:: WHAT TO PRODUCE ::
Report the number of lines in the data where the word "tephra" appears, and add no other text.

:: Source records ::

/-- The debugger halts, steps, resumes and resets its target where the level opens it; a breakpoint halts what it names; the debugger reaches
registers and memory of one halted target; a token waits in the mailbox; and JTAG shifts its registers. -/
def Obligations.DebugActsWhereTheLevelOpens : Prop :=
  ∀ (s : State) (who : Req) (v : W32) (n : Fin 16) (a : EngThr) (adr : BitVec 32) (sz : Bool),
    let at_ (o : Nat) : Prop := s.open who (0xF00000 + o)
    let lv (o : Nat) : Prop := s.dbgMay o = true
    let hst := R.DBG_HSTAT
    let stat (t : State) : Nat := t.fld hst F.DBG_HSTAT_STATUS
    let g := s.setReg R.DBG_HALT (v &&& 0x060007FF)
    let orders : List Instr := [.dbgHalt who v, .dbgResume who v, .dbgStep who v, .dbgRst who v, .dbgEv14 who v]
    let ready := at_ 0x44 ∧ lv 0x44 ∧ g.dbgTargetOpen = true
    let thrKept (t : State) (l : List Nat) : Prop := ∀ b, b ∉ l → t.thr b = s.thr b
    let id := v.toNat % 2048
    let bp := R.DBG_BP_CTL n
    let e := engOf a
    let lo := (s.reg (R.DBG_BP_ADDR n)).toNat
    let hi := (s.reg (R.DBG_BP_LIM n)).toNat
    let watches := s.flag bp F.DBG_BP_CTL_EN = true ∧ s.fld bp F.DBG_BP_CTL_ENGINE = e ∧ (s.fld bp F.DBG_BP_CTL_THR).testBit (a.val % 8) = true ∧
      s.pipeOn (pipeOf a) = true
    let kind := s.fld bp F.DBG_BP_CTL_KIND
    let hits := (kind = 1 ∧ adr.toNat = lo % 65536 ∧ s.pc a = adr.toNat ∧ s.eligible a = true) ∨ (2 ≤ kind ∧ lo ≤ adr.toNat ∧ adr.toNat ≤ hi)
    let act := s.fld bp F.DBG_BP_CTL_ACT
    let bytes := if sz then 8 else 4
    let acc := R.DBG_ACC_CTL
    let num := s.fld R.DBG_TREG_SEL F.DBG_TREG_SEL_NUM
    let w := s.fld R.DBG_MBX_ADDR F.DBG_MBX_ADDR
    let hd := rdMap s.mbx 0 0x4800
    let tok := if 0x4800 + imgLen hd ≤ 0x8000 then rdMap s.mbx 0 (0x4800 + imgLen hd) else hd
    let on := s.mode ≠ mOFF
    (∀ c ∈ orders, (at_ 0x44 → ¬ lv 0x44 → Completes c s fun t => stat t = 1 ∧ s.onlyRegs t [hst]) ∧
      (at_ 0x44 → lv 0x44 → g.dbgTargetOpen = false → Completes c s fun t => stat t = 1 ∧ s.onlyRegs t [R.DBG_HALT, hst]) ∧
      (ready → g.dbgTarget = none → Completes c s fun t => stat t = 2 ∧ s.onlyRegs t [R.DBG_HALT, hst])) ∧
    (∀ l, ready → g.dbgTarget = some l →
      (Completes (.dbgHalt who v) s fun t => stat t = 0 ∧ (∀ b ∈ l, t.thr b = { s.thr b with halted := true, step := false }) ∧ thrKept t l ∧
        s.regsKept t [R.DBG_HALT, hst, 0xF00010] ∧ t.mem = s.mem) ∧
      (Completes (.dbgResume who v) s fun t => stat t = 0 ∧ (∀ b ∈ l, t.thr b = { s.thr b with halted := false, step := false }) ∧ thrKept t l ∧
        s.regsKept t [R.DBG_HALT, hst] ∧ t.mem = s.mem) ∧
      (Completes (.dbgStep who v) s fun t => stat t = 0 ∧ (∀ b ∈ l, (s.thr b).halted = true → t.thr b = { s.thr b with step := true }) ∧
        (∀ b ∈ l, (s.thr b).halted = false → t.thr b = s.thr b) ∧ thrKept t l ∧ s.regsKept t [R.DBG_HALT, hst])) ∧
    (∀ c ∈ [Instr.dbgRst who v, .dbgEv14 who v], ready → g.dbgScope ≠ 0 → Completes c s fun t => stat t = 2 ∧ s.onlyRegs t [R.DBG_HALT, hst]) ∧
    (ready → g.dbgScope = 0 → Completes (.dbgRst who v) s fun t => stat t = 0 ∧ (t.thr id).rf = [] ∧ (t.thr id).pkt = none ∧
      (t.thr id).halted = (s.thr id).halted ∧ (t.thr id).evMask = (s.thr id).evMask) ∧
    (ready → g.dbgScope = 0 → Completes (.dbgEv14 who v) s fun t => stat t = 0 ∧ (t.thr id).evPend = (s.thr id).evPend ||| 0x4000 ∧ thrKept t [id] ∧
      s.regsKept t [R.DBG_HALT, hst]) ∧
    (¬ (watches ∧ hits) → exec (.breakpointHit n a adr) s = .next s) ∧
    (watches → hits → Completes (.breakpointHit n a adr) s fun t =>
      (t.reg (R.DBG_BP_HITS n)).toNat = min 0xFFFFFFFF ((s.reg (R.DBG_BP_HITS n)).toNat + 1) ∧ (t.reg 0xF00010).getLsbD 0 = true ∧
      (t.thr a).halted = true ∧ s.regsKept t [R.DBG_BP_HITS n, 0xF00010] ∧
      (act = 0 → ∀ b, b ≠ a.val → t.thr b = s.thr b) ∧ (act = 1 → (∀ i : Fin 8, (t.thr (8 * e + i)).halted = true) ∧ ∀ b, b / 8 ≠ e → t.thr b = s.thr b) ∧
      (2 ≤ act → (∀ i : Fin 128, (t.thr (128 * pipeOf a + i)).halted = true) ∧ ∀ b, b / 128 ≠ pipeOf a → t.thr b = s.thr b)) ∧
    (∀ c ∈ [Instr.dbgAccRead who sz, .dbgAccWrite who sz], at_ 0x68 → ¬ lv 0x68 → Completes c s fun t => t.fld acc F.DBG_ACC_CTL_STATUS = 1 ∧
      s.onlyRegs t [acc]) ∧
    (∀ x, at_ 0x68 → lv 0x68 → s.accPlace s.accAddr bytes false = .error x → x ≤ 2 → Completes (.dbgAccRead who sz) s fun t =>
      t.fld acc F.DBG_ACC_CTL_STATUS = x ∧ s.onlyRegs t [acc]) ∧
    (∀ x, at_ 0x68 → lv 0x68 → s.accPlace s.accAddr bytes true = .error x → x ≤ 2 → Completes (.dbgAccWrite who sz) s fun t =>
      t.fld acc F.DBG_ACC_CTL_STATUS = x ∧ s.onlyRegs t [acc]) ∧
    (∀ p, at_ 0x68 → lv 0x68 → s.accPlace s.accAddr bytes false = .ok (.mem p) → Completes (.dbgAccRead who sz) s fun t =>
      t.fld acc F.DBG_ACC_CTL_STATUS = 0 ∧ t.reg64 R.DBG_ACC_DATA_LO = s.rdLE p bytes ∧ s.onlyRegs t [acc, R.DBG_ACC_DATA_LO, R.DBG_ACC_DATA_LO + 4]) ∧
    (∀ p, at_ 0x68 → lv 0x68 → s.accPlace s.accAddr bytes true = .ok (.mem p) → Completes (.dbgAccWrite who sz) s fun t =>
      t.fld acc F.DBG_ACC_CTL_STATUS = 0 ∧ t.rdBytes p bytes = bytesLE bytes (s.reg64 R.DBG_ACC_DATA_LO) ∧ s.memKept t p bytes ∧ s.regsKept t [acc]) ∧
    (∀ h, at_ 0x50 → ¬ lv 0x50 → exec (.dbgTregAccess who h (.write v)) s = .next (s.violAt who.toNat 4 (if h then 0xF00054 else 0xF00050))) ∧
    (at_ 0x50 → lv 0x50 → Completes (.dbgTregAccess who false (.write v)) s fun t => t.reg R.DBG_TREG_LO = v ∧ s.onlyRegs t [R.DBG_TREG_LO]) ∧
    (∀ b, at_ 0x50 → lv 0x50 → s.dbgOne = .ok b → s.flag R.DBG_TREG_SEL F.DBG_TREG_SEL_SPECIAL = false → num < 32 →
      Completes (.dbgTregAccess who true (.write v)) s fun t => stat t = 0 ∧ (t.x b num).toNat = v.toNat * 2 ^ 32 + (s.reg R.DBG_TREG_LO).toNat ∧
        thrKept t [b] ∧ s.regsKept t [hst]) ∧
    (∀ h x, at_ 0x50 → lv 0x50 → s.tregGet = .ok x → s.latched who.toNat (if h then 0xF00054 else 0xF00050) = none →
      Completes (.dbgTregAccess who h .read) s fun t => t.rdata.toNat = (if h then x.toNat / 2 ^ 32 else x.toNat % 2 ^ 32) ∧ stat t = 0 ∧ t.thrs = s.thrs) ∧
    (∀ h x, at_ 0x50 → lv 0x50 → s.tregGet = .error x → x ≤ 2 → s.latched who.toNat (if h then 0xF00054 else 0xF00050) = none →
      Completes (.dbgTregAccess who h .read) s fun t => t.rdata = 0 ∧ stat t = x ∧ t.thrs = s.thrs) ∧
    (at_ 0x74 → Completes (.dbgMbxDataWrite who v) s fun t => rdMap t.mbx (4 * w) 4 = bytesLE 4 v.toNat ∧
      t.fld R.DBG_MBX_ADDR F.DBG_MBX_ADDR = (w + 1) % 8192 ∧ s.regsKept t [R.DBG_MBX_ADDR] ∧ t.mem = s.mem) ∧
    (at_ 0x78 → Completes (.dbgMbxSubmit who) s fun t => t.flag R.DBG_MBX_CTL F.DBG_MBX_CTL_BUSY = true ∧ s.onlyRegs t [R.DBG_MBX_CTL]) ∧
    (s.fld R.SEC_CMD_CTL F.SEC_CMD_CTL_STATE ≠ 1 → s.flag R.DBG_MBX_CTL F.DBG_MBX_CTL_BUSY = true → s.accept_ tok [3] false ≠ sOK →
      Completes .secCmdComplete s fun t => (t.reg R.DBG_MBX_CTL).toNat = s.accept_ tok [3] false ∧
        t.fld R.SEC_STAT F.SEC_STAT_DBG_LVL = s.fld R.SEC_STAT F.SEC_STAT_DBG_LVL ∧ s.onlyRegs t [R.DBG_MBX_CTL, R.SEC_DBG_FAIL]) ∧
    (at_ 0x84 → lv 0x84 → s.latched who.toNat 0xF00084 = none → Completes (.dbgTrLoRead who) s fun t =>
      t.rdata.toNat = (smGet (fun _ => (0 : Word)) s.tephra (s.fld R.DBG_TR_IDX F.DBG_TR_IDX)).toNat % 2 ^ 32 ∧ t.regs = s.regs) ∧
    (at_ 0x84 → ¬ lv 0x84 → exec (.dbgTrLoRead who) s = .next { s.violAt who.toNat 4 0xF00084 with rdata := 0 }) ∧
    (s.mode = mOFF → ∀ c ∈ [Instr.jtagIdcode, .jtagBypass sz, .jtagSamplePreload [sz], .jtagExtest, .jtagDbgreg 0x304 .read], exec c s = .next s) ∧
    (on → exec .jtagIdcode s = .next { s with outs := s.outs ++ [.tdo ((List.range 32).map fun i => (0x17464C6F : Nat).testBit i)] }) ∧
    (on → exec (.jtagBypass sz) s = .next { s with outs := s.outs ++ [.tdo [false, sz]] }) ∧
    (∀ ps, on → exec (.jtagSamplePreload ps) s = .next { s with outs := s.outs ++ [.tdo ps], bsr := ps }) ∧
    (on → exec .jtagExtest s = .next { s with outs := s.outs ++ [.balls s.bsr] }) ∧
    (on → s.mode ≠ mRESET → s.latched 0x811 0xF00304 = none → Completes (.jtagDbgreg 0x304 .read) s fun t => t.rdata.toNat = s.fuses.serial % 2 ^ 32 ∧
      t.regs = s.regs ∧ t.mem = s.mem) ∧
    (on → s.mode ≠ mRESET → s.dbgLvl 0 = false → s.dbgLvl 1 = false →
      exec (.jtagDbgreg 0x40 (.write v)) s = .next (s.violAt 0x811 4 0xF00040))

* * *

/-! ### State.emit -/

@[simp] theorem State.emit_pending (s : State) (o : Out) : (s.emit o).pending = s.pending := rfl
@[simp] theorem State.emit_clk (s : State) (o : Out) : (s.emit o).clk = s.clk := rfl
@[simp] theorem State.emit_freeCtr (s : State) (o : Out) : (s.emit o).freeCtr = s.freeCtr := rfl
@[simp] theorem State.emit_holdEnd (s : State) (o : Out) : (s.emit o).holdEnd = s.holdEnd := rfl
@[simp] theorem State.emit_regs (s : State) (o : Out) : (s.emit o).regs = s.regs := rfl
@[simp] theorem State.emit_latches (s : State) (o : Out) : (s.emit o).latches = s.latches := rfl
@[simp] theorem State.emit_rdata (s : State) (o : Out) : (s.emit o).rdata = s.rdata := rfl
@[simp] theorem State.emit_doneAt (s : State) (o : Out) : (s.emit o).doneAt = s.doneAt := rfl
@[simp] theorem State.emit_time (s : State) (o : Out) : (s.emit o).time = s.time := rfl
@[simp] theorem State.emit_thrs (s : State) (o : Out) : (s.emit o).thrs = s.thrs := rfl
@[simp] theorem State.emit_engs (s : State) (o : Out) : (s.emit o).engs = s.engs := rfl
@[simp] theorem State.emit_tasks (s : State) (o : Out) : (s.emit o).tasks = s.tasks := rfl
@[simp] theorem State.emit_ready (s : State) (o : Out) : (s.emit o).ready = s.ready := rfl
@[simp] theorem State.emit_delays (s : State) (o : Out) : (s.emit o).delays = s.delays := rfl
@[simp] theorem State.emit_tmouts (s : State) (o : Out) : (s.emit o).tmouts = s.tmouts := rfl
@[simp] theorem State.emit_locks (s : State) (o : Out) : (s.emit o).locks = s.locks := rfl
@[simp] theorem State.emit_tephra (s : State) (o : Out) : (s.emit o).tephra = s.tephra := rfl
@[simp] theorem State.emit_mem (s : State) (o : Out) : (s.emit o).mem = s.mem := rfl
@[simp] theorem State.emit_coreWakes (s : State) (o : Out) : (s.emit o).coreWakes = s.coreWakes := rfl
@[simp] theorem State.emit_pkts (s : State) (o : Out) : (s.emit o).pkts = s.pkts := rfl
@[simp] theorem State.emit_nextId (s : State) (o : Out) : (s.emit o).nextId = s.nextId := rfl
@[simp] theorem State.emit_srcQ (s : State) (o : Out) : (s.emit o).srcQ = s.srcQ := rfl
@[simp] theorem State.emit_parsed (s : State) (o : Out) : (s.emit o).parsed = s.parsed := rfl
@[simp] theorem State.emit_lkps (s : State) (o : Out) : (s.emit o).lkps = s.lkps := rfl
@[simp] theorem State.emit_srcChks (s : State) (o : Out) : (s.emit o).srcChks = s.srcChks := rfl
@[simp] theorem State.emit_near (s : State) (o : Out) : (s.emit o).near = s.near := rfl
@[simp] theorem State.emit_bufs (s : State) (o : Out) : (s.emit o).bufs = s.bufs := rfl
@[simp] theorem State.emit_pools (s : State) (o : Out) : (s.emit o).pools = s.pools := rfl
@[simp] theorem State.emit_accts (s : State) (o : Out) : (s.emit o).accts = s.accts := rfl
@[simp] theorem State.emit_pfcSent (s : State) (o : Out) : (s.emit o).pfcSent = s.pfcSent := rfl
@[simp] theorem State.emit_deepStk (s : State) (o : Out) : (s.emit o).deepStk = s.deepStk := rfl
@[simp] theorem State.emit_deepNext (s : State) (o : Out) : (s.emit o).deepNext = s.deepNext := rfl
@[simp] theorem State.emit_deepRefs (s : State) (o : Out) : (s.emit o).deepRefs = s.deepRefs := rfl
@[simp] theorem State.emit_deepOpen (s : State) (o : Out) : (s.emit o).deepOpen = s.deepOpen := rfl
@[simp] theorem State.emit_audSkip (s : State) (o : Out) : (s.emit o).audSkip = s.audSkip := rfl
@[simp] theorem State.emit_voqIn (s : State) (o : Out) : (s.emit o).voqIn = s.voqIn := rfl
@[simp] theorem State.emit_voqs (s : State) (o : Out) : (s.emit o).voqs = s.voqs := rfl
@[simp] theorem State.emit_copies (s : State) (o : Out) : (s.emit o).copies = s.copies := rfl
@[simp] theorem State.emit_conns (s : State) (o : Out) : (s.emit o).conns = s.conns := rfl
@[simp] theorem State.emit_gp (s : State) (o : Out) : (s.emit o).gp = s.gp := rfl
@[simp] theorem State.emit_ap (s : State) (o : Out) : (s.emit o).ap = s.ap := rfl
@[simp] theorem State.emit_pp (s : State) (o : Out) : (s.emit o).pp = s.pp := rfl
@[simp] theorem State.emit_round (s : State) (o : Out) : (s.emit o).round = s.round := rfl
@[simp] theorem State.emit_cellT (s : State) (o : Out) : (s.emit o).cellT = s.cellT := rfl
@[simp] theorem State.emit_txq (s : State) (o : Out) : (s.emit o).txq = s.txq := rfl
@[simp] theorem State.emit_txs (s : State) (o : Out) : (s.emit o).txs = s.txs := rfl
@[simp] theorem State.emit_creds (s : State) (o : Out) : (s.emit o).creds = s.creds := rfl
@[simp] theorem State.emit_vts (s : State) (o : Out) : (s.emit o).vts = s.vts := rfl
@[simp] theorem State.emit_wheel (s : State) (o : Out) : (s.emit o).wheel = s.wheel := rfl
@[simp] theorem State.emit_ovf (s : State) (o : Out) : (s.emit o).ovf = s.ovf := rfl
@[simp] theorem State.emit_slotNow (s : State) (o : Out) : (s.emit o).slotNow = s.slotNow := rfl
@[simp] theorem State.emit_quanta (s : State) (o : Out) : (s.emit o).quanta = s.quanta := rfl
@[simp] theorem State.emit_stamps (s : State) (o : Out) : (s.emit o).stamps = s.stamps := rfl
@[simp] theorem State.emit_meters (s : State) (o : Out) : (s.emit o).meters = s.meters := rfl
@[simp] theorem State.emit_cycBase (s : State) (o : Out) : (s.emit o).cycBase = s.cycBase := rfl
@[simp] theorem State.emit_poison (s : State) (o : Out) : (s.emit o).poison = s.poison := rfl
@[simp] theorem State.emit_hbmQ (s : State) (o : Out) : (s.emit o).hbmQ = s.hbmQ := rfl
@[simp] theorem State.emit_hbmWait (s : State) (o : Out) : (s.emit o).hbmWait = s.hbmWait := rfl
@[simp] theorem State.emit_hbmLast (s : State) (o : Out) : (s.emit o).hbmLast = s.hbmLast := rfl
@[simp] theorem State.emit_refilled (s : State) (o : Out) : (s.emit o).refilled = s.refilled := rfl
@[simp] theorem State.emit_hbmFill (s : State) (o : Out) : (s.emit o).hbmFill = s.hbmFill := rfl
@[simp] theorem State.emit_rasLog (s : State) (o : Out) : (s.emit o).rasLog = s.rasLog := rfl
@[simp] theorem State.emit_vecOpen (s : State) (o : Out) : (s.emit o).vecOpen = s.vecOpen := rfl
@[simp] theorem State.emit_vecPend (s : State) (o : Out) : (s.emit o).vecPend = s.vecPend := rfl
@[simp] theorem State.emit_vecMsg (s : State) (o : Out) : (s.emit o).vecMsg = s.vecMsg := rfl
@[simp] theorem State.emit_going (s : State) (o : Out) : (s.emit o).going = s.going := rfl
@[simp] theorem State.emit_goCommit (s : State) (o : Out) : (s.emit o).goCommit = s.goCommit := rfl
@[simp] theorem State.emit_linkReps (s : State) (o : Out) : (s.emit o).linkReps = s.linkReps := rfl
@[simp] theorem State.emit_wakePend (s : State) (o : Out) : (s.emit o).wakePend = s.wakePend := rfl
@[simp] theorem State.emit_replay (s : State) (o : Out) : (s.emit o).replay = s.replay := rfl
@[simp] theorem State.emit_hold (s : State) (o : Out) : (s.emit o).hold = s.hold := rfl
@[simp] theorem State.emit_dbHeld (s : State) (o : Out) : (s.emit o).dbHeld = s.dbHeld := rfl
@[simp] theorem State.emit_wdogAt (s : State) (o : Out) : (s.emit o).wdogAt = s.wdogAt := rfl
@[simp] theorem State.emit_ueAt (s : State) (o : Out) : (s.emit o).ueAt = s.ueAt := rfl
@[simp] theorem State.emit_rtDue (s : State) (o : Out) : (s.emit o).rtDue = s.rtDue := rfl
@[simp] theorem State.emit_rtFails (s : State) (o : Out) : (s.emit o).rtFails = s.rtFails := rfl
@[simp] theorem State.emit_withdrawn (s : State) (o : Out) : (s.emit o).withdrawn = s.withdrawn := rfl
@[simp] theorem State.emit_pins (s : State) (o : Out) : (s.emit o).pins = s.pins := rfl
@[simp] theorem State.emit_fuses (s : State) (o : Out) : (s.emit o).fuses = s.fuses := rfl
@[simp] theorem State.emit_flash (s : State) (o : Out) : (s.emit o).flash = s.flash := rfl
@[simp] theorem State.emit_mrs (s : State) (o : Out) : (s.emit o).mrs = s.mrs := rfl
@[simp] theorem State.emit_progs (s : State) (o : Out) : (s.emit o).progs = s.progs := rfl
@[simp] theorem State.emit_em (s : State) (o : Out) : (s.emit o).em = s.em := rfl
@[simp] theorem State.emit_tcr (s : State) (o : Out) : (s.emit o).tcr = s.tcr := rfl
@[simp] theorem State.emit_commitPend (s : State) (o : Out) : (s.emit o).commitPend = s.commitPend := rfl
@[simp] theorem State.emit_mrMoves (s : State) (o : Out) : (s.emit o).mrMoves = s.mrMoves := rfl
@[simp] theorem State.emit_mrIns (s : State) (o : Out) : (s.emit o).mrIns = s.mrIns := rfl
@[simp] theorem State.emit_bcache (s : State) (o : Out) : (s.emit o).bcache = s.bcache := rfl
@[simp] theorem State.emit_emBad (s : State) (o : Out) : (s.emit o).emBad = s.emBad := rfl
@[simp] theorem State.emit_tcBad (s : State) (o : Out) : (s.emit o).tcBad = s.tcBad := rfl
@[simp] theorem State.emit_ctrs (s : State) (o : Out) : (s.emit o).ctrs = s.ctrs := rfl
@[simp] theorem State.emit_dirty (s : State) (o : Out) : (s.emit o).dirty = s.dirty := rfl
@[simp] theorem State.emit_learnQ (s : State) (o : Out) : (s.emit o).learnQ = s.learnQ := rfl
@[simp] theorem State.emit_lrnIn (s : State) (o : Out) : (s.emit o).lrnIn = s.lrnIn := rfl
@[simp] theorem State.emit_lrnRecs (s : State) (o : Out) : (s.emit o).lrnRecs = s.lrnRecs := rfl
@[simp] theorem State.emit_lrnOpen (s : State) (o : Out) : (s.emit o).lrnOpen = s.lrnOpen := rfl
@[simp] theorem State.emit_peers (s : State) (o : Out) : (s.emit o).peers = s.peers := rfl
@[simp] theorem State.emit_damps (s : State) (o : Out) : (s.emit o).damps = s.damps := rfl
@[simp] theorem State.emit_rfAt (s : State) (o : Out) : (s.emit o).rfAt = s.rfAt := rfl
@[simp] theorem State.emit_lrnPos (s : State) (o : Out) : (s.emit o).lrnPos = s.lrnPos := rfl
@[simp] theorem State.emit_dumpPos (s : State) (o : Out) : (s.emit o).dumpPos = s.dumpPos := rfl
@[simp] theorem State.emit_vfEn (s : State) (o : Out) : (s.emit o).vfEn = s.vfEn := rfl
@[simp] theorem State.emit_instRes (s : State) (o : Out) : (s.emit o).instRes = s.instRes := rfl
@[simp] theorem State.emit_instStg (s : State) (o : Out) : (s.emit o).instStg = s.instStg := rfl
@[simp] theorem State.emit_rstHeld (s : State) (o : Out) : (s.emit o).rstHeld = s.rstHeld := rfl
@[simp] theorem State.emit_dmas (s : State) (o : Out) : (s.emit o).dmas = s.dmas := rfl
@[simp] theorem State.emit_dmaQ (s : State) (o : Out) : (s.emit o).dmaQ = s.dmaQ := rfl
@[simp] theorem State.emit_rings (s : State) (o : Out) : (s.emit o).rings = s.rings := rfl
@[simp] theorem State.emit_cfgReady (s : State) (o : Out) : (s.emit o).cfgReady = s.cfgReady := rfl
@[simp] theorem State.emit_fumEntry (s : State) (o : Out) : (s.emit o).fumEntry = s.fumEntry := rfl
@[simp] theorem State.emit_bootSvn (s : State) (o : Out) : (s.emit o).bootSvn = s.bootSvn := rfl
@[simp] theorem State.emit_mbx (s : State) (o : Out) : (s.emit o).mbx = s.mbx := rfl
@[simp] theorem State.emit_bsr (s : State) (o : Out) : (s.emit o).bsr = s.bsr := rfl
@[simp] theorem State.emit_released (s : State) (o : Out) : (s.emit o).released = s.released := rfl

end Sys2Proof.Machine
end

:: TASK OUTPUT ::
2